Take from the records below each line that holds "shadows".

Source records:
[Start of section]

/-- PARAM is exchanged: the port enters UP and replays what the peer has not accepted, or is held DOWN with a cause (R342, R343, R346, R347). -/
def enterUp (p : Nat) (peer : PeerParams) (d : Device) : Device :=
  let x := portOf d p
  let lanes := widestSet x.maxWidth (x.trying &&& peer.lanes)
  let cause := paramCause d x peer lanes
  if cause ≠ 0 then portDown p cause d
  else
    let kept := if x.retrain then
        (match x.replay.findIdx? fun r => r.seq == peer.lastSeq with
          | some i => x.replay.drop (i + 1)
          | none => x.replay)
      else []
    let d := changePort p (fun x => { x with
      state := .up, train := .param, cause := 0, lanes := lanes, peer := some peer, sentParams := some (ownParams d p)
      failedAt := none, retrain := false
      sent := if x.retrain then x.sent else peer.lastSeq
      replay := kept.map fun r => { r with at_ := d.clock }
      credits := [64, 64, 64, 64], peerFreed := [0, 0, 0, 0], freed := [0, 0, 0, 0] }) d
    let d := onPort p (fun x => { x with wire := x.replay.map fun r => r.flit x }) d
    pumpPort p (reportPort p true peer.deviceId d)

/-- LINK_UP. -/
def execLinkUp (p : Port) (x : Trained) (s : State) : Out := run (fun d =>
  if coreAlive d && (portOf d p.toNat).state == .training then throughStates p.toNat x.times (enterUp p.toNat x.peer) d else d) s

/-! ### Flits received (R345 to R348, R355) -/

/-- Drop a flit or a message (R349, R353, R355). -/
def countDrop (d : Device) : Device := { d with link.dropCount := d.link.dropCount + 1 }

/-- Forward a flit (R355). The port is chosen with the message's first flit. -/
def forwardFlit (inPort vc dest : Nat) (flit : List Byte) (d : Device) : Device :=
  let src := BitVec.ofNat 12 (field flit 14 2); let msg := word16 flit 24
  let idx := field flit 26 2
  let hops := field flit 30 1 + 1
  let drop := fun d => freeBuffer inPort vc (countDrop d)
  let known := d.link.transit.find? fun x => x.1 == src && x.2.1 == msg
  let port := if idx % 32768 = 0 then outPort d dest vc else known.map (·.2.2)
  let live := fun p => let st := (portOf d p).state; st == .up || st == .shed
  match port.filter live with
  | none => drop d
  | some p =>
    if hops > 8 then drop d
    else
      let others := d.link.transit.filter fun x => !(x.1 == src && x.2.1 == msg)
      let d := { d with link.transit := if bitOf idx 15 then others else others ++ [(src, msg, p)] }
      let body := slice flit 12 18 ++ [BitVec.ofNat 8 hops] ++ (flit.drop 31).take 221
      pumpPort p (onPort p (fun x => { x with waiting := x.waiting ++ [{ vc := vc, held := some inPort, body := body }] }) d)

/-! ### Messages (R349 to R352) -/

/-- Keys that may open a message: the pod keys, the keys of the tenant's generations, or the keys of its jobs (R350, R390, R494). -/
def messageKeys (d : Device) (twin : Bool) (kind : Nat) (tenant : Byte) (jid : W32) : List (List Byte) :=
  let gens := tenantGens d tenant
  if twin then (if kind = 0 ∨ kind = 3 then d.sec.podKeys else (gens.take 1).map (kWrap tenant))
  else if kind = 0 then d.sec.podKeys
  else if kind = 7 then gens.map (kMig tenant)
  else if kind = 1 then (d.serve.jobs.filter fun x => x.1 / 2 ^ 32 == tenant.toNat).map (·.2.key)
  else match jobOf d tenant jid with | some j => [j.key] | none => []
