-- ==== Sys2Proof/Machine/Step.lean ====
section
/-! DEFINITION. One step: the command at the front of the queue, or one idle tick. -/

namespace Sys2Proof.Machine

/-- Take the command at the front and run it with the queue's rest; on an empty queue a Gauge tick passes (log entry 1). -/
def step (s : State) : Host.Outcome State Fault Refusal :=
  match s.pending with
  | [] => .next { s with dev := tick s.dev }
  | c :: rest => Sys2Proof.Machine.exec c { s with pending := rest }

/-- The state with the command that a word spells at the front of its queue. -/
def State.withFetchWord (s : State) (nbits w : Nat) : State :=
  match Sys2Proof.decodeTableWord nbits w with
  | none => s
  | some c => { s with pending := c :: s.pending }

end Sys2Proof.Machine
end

[End of section]
[Start of section]

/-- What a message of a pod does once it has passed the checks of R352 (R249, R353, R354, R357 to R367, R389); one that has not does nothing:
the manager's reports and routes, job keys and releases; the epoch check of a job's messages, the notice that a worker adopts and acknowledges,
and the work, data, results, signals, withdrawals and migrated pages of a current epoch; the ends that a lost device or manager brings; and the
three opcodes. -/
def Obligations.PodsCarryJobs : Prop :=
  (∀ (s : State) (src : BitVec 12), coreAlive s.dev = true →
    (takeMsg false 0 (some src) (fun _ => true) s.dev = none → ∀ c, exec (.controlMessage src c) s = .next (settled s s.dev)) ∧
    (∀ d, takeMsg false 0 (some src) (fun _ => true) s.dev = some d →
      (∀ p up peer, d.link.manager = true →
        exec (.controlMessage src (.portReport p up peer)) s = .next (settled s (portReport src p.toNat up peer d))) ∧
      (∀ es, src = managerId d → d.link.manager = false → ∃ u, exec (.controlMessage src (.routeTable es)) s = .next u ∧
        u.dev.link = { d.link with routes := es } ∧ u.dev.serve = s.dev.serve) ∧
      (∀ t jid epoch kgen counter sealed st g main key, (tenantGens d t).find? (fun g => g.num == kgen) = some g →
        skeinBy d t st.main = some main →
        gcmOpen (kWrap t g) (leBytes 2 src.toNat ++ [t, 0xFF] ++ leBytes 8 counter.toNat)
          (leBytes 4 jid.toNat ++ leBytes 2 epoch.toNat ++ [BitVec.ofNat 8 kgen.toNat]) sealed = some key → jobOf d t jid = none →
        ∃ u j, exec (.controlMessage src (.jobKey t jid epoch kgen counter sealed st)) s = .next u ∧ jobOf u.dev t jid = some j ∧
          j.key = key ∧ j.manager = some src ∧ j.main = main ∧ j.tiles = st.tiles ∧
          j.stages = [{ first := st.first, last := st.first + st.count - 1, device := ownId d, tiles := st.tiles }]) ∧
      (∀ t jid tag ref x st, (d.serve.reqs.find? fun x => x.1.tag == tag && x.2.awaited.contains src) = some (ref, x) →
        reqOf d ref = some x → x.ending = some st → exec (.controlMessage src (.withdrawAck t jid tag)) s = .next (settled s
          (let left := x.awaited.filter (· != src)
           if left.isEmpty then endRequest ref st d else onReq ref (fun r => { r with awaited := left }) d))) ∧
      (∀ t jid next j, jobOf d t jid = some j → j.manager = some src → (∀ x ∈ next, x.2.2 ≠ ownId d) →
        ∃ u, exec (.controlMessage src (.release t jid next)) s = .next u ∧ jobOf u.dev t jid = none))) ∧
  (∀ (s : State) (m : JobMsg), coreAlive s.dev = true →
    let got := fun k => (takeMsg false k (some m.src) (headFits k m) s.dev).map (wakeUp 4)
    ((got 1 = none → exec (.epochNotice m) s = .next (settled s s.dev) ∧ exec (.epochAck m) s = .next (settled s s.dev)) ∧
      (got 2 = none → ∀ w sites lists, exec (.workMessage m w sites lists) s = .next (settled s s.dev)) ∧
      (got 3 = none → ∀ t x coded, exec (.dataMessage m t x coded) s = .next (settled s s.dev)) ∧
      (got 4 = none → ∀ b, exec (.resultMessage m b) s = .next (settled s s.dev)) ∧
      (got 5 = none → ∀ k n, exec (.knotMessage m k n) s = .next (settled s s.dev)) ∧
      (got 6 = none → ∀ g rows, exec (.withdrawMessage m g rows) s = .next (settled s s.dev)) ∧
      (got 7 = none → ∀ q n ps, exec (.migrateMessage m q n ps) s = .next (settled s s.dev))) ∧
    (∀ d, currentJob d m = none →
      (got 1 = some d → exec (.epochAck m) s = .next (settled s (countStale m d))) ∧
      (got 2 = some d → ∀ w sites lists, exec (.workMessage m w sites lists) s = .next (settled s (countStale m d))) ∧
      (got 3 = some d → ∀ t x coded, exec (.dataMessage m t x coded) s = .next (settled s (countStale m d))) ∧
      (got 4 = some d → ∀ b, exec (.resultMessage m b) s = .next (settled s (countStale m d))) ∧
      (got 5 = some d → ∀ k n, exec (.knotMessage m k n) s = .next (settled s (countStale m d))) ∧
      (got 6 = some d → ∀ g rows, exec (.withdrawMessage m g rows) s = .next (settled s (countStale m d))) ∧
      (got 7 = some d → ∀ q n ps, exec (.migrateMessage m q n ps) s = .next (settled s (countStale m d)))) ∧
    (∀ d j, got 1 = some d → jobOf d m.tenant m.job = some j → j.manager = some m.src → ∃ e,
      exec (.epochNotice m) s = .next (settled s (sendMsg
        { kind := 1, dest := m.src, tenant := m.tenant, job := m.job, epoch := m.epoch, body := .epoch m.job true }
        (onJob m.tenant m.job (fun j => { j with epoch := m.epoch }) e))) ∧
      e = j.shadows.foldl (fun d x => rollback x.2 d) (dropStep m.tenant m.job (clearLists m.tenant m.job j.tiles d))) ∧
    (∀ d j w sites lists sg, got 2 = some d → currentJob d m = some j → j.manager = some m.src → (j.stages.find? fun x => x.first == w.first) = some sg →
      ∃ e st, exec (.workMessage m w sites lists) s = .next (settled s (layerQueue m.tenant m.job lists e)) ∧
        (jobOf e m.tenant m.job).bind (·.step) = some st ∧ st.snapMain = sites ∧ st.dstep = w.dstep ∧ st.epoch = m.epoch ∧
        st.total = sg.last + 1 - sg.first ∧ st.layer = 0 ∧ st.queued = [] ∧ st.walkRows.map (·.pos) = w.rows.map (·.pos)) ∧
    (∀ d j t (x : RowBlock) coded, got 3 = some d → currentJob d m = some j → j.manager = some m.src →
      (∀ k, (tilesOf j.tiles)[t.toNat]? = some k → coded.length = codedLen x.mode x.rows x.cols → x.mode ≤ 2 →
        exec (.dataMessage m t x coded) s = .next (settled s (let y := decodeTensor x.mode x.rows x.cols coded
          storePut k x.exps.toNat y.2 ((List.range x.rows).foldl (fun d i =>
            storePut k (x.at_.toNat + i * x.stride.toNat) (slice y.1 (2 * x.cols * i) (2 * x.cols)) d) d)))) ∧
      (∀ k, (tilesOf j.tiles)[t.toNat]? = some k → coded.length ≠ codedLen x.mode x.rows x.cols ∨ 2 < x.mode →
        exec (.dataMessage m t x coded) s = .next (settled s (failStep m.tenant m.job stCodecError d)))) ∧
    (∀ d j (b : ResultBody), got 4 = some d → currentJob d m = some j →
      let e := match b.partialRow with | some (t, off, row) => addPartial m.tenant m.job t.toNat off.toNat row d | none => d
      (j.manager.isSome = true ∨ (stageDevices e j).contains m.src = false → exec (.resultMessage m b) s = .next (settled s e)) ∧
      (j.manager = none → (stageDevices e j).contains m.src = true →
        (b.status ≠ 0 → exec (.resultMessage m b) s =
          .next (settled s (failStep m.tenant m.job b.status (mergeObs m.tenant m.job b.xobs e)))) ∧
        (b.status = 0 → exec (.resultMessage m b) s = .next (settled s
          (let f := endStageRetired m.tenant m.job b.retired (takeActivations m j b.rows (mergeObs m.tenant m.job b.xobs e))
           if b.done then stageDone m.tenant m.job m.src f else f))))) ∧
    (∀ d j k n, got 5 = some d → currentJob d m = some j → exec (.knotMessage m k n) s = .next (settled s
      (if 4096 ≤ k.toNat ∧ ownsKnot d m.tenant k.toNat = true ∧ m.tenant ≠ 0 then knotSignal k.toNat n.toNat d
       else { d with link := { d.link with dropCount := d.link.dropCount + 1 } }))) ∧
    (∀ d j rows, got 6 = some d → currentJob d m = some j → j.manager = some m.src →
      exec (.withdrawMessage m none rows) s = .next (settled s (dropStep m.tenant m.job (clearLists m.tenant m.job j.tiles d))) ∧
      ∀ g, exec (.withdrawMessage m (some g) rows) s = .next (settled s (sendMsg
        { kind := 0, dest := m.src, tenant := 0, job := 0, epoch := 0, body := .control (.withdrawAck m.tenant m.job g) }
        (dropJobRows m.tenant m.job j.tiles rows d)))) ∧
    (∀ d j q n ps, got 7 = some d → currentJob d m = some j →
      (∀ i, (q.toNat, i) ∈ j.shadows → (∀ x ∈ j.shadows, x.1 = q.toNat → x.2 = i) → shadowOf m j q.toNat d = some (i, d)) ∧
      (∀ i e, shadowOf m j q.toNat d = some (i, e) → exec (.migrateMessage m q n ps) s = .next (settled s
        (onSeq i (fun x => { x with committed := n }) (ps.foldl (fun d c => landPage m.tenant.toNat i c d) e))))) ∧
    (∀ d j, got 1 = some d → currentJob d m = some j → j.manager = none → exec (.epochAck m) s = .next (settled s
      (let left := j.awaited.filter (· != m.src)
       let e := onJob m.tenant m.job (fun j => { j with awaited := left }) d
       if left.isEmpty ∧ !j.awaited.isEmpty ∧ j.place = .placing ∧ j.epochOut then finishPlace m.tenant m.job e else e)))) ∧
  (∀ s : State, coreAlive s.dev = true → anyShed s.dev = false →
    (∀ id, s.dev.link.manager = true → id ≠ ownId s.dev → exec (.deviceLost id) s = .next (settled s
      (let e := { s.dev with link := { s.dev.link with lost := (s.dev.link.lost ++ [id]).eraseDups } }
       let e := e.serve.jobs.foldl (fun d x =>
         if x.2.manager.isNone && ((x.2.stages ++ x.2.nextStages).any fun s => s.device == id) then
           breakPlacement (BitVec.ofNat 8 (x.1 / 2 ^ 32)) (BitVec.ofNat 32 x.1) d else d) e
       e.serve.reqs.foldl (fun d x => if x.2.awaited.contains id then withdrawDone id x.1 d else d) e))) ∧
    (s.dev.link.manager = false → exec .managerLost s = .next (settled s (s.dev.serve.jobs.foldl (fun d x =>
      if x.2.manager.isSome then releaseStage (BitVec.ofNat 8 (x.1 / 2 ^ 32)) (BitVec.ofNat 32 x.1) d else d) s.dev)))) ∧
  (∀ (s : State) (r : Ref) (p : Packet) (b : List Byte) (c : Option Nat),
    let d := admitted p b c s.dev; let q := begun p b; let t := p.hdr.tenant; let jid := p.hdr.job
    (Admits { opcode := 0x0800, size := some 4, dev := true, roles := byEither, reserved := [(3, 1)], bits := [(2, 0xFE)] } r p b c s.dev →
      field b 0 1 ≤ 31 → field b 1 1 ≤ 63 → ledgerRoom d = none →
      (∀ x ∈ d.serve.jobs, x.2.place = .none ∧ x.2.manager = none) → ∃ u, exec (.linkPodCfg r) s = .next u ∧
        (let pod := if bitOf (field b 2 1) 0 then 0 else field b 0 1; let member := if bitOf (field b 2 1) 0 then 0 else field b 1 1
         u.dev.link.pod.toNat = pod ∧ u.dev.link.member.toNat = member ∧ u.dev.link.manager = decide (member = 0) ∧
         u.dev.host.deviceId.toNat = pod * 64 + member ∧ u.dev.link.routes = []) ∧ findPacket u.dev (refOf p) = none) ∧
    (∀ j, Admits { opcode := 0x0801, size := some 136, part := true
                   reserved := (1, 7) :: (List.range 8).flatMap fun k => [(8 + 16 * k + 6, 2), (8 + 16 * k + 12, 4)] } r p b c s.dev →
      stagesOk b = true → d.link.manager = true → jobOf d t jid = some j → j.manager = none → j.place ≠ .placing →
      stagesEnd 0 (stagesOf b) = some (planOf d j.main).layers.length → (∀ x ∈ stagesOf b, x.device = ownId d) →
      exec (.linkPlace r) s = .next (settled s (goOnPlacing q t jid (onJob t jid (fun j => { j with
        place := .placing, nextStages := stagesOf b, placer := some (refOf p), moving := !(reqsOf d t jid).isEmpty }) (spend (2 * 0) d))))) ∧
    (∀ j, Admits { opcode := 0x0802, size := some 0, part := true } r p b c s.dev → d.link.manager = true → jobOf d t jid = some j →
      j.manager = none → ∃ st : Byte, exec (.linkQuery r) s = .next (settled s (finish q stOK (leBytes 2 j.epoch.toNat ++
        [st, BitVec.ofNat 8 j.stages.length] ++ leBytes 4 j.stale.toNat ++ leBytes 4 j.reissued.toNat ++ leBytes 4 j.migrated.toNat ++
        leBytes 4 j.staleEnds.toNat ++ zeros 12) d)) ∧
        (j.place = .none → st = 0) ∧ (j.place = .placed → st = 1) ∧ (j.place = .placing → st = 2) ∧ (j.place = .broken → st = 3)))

[End of section]

Answer to this problem:
      e = j.shadows.foldl (fun d x => rollback x.2 d) (dropStep m.tenant m.job (clearLists m.tenant m.job j.tiles d))) ∧
      (∀ i, (q.toNat, i) ∈ j.shadows → (∀ x ∈ j.shadows, x.1 = q.toNat → x.2 = i) → shadowOf m j q.toNat d = some (i, d)) ∧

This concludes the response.